▸ **WHAT YOU ARE ASKED TO DO**: Copy every line of the data that includes the string "copyObject".

▸ **INPUT RECORDS**:
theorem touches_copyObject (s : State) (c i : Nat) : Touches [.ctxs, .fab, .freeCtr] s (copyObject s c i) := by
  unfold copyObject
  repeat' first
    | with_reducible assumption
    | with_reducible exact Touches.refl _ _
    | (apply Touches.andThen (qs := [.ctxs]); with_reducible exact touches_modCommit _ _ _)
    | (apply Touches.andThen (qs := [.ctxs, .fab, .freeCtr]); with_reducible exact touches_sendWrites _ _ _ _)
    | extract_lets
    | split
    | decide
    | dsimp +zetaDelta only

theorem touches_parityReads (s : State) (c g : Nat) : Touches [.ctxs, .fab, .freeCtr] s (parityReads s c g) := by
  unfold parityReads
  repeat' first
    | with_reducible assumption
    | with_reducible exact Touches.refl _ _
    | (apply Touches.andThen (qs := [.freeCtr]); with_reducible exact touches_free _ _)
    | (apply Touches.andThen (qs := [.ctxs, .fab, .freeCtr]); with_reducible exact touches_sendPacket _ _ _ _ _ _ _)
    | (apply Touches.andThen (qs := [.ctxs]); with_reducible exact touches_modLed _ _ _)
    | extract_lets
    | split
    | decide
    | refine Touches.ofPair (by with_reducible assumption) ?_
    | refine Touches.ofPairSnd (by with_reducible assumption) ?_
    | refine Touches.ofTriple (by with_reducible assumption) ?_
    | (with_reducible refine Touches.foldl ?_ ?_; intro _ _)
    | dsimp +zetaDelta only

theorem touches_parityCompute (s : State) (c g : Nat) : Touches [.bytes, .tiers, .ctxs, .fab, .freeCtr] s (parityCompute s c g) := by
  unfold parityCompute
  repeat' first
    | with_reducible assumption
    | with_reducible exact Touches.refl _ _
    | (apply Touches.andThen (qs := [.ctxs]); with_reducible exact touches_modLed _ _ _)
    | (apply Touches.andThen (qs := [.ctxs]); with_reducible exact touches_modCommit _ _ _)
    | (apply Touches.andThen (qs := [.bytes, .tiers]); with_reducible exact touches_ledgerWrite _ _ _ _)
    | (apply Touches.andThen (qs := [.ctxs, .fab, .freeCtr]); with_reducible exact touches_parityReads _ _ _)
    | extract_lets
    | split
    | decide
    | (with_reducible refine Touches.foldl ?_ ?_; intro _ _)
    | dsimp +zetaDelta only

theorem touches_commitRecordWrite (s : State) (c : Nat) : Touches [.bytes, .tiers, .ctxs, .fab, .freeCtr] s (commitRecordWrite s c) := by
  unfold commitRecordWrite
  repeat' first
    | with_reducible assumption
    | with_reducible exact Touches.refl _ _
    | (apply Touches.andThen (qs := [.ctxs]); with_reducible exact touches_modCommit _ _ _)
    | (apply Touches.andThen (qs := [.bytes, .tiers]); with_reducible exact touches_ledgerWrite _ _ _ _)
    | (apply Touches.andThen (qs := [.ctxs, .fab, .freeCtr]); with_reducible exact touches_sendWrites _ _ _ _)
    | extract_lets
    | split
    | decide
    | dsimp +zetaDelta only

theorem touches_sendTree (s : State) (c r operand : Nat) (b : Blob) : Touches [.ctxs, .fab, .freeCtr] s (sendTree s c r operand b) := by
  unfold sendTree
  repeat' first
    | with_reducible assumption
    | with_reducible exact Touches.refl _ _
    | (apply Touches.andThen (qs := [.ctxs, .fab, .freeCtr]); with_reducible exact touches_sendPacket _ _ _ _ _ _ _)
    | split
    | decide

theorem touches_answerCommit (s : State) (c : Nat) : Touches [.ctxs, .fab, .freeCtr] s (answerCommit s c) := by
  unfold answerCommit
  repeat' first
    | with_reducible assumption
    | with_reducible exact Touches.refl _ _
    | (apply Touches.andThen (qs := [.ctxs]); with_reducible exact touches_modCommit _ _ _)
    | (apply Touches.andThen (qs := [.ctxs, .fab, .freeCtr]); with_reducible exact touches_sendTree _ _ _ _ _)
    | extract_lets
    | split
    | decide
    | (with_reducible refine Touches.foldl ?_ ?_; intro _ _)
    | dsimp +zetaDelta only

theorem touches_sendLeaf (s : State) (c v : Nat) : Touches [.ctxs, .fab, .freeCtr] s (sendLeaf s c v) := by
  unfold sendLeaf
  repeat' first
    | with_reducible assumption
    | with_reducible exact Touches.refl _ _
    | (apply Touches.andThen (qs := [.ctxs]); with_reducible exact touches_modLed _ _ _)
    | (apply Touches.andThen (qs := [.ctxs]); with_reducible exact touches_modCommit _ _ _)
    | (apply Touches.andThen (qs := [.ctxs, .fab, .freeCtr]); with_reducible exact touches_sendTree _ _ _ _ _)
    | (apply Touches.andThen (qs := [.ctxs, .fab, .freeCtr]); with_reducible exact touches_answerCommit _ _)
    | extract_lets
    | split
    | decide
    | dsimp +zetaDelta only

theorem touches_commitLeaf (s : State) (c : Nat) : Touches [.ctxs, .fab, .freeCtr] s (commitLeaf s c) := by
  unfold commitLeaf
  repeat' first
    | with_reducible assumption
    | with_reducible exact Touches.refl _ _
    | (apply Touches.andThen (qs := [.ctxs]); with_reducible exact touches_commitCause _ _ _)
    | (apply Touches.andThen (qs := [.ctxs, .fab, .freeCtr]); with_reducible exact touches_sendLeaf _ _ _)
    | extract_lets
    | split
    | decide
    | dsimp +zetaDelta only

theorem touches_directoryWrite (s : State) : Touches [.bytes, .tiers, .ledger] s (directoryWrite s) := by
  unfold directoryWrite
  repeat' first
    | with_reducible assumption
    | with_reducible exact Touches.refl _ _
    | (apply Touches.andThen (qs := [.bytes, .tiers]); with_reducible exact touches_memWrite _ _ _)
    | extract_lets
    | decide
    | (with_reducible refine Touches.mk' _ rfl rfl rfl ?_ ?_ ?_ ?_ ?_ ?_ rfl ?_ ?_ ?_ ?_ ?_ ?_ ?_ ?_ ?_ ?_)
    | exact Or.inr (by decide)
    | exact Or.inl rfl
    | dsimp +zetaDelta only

---

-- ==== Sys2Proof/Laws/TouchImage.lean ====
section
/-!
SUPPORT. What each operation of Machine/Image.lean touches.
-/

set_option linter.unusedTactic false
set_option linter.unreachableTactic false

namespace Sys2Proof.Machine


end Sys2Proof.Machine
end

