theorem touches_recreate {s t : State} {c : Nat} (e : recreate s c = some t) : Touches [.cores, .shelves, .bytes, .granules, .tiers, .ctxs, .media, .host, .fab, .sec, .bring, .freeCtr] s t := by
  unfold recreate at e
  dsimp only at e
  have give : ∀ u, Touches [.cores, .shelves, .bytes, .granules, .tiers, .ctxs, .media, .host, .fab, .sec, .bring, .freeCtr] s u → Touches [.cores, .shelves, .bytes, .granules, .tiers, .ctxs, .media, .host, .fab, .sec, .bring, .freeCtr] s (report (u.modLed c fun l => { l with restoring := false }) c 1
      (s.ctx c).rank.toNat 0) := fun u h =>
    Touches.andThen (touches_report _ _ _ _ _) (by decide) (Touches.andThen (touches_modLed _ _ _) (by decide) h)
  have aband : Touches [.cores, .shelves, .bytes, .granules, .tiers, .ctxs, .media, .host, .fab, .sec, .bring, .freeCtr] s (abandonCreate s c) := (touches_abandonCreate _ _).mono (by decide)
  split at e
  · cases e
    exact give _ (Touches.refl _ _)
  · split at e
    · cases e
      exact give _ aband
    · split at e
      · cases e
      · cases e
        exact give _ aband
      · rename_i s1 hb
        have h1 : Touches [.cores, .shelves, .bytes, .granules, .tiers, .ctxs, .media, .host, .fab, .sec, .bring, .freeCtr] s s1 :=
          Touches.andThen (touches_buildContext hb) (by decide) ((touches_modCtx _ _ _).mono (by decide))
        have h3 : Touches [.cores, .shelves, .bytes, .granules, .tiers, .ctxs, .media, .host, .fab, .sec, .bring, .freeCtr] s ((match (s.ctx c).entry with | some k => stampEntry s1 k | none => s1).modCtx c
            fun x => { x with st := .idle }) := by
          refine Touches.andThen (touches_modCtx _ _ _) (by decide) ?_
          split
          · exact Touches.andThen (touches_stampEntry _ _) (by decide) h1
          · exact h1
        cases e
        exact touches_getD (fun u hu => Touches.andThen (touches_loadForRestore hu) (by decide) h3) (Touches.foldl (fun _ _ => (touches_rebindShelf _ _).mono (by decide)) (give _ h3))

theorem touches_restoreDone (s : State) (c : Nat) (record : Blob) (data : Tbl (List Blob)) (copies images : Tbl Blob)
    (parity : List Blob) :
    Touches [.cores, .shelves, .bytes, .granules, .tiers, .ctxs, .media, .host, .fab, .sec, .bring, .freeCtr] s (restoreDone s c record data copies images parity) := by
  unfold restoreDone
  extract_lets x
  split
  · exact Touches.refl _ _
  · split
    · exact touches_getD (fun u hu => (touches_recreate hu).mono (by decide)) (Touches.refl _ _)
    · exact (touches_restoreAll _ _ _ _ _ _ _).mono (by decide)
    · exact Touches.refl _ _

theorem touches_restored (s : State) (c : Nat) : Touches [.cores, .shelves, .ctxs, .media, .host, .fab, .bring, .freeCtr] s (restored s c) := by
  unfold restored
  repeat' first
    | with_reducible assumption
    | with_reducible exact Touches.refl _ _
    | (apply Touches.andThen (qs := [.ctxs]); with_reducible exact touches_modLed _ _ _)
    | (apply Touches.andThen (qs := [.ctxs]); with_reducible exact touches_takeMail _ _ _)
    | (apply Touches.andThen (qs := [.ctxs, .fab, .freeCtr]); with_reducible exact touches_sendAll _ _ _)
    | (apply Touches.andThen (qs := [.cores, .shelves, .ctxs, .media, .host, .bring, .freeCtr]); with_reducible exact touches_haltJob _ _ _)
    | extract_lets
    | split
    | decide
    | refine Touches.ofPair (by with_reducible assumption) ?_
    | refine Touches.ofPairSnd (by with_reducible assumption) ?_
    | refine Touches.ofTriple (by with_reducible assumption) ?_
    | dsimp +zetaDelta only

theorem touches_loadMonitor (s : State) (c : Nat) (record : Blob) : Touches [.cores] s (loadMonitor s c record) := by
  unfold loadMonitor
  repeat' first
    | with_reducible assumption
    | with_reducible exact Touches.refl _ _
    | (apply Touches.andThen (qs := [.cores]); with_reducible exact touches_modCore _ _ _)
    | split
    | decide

▸ **ANSWER TO THIS TASK**:
theorem touches_copyObject (s : State) (c i : Nat) : Touches [.ctxs, .fab, .freeCtr] s (copyObject s c i) := by
  unfold copyObject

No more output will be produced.